+++ RECORDS TO USE
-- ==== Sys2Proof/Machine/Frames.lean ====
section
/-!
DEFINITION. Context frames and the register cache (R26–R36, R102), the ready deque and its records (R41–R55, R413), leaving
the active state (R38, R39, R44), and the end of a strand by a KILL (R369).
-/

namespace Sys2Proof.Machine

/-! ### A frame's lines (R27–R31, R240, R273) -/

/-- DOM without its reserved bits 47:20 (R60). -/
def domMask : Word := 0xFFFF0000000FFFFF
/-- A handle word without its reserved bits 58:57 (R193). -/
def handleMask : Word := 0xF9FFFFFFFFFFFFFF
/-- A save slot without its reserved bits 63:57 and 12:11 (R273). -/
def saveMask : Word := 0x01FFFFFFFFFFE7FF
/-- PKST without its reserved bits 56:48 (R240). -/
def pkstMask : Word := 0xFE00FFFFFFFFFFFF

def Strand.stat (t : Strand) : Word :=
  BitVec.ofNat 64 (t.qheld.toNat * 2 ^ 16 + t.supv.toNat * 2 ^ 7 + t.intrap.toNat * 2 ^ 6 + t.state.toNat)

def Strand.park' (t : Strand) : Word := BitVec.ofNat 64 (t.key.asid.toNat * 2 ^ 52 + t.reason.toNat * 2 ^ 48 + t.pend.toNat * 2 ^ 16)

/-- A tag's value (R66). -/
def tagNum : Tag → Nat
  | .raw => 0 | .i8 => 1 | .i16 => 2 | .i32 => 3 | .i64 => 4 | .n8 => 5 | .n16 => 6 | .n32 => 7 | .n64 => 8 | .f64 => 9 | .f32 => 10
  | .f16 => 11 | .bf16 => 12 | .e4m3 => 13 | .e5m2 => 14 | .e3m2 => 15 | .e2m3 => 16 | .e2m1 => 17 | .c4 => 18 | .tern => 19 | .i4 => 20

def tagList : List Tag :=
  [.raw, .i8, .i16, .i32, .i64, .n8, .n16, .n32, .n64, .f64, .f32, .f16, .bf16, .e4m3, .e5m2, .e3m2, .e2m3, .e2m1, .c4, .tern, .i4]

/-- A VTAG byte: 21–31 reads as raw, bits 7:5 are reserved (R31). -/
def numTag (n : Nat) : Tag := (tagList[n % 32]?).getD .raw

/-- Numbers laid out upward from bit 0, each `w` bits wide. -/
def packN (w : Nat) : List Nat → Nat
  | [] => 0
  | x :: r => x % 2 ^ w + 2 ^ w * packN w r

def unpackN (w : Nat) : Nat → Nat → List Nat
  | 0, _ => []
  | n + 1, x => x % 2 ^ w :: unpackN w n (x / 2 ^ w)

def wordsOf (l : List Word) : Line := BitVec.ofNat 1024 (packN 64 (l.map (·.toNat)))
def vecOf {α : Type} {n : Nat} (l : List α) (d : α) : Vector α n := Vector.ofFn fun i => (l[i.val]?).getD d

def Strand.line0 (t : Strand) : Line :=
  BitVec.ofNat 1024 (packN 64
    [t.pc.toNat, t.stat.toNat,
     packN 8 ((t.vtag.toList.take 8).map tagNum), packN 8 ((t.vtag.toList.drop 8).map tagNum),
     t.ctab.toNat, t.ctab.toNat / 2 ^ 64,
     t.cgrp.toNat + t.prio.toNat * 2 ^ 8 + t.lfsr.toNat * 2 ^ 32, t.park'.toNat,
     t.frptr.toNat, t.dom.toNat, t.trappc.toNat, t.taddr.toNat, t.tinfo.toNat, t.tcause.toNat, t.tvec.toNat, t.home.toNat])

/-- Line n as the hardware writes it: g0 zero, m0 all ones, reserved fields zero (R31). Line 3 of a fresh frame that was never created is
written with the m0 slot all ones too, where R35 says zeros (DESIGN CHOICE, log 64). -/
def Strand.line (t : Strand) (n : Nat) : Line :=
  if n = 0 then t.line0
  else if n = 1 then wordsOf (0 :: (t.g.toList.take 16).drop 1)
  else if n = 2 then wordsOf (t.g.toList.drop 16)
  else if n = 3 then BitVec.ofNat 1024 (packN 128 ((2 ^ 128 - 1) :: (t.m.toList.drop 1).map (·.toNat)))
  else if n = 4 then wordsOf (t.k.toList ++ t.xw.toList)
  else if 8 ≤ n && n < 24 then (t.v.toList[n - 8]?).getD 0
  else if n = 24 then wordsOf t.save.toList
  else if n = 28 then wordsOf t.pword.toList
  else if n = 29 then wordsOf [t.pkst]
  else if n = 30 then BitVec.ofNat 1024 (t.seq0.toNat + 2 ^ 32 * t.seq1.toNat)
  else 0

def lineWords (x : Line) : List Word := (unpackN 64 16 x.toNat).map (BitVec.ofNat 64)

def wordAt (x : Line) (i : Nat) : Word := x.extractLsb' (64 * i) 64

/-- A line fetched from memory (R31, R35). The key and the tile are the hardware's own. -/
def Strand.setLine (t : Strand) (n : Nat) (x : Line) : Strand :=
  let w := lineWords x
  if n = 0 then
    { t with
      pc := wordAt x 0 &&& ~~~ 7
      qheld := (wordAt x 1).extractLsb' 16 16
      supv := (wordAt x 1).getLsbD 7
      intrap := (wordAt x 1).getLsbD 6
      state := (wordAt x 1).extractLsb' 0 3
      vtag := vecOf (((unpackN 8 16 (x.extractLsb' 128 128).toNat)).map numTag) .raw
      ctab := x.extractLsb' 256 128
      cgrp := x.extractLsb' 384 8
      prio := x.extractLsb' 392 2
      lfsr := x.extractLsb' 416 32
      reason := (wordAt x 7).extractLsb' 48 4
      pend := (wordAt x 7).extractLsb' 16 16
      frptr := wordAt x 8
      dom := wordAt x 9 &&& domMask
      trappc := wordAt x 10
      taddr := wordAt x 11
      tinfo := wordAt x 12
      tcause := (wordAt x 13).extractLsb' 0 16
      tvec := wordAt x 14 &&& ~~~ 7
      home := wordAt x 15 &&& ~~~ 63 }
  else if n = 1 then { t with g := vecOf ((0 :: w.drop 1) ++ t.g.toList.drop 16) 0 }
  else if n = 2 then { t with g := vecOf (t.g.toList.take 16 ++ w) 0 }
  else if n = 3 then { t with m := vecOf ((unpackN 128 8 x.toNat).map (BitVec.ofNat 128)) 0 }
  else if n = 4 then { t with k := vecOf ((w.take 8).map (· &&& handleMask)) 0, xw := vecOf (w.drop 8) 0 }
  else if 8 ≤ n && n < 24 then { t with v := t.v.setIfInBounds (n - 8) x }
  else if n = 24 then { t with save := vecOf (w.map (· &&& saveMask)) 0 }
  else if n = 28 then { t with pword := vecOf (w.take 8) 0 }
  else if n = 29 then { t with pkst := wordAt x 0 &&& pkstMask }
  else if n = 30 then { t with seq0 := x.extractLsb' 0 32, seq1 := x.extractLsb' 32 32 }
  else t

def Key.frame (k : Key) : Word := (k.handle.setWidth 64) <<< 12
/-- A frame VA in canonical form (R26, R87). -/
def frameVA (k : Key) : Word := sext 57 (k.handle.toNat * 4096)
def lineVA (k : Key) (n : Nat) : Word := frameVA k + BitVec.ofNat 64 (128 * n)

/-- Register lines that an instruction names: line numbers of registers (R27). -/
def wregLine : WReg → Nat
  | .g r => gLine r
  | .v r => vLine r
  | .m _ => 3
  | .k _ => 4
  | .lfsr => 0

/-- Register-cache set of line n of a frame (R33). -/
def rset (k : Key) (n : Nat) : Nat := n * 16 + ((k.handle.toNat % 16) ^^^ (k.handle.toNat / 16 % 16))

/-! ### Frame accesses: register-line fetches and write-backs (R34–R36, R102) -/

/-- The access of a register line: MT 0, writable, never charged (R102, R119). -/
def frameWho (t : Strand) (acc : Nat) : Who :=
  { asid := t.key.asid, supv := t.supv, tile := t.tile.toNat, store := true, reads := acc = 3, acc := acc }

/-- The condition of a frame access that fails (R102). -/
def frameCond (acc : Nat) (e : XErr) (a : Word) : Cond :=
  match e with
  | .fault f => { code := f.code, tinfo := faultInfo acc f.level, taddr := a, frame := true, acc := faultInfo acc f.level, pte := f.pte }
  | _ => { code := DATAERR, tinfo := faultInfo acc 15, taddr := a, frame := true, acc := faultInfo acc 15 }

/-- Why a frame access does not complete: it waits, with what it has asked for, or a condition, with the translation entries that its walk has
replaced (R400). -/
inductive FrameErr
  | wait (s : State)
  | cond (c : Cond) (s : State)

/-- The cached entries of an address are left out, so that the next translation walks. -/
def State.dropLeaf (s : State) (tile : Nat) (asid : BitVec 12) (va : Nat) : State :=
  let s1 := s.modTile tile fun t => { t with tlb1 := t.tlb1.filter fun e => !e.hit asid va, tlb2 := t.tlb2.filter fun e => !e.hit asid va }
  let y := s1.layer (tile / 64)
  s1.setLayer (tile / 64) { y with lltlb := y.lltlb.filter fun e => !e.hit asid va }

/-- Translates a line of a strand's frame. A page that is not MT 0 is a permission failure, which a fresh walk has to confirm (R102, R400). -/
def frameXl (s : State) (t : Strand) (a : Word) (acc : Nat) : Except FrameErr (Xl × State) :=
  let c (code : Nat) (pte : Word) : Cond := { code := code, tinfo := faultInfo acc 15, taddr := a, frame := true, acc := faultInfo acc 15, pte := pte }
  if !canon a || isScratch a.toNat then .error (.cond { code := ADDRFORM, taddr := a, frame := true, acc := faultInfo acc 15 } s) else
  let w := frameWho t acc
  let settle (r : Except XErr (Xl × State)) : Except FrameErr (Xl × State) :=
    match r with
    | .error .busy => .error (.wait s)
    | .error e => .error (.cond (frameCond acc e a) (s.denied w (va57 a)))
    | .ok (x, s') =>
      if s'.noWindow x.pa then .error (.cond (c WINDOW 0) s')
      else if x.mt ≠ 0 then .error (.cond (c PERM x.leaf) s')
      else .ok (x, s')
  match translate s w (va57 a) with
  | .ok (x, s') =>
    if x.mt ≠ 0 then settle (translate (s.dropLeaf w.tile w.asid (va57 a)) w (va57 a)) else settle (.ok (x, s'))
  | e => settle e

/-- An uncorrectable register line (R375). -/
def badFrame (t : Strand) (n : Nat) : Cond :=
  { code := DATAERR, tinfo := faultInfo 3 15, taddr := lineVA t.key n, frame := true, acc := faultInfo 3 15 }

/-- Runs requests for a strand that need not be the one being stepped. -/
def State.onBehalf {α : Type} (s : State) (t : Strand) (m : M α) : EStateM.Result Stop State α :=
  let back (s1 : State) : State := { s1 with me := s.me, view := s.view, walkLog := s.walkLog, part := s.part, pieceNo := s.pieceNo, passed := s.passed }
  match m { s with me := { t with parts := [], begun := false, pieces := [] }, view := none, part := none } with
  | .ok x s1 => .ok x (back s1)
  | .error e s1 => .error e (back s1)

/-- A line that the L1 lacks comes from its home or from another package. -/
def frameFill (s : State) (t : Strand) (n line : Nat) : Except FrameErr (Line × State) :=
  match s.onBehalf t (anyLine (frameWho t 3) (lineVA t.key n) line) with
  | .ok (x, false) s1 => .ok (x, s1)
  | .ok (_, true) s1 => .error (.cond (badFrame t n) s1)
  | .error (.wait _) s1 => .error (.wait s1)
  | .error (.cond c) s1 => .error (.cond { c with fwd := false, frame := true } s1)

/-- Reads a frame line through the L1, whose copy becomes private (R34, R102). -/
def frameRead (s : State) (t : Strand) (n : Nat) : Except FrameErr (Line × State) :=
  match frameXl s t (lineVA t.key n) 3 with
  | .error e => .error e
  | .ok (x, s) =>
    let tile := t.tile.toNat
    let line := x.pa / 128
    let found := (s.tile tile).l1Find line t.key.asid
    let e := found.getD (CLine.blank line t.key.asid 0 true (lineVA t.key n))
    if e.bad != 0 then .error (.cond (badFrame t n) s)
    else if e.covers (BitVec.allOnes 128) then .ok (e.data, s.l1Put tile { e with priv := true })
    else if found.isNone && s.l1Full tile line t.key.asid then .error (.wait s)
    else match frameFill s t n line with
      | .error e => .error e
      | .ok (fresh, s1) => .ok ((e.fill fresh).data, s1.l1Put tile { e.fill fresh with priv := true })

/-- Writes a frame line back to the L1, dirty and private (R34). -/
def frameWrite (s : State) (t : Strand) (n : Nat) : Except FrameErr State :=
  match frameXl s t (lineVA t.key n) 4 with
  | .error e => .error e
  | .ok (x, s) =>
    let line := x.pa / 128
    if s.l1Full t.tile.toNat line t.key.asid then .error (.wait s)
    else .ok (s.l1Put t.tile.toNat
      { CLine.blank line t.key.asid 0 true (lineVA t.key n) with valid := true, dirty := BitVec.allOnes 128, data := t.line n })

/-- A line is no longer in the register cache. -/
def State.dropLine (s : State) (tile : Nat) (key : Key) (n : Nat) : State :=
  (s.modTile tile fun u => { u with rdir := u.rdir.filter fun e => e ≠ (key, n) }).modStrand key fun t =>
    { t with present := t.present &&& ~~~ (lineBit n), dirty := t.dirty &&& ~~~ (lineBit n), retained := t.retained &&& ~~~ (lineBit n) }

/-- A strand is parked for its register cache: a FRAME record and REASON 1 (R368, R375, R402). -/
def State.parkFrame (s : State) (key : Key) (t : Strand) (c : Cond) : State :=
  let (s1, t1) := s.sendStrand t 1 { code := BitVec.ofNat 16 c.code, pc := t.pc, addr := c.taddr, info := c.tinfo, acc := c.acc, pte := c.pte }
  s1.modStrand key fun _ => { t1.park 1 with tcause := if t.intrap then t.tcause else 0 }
++++++
WHAT IS BEING ASKED:
Transcribe the records above exactly, beginning at the line that contains "def unpackN (w : Nat) : Nat → Nat → List Nat" and ending with the line that contains "intrap := (wordAt x 1).getLsbD 6", both included, and nothing else.

RESULT OF THE TASK:
def unpackN (w : Nat) : Nat → Nat → List Nat
  | 0, _ => []
  | n + 1, x => x % 2 ^ w :: unpackN w n (x / 2 ^ w)

def wordsOf (l : List Word) : Line := BitVec.ofNat 1024 (packN 64 (l.map (·.toNat)))
def vecOf {α : Type} {n : Nat} (l : List α) (d : α) : Vector α n := Vector.ofFn fun i => (l[i.val]?).getD d

def Strand.line0 (t : Strand) : Line :=
  BitVec.ofNat 1024 (packN 64
    [t.pc.toNat, t.stat.toNat,
     packN 8 ((t.vtag.toList.take 8).map tagNum), packN 8 ((t.vtag.toList.drop 8).map tagNum),
     t.ctab.toNat, t.ctab.toNat / 2 ^ 64,
     t.cgrp.toNat + t.prio.toNat * 2 ^ 8 + t.lfsr.toNat * 2 ^ 32, t.park'.toNat,
     t.frptr.toNat, t.dom.toNat, t.trappc.toNat, t.taddr.toNat, t.tinfo.toNat, t.tcause.toNat, t.tvec.toNat, t.home.toNat])

/-- Line n as the hardware writes it: g0 zero, m0 all ones, reserved fields zero (R31). Line 3 of a fresh frame that was never created is
written with the m0 slot all ones too, where R35 says zeros (DESIGN CHOICE, log 64). -/
def Strand.line (t : Strand) (n : Nat) : Line :=
  if n = 0 then t.line0
  else if n = 1 then wordsOf (0 :: (t.g.toList.take 16).drop 1)
  else if n = 2 then wordsOf (t.g.toList.drop 16)
  else if n = 3 then BitVec.ofNat 1024 (packN 128 ((2 ^ 128 - 1) :: (t.m.toList.drop 1).map (·.toNat)))
  else if n = 4 then wordsOf (t.k.toList ++ t.xw.toList)
  else if 8 ≤ n && n < 24 then (t.v.toList[n - 8]?).getD 0
  else if n = 24 then wordsOf t.save.toList
  else if n = 28 then wordsOf t.pword.toList
  else if n = 29 then wordsOf [t.pkst]
  else if n = 30 then BitVec.ofNat 1024 (t.seq0.toNat + 2 ^ 32 * t.seq1.toNat)
  else 0

def lineWords (x : Line) : List Word := (unpackN 64 16 x.toNat).map (BitVec.ofNat 64)

def wordAt (x : Line) (i : Nat) : Word := x.extractLsb' (64 * i) 64

/-- A line fetched from memory (R31, R35). The key and the tile are the hardware's own. -/
def Strand.setLine (t : Strand) (n : Nat) (x : Line) : Strand :=
  let w := lineWords x
  if n = 0 then
    { t with
      pc := wordAt x 0 &&& ~~~ 7
      qheld := (wordAt x 1).extractLsb' 16 16
      supv := (wordAt x 1).getLsbD 7
      intrap := (wordAt x 1).getLsbD 6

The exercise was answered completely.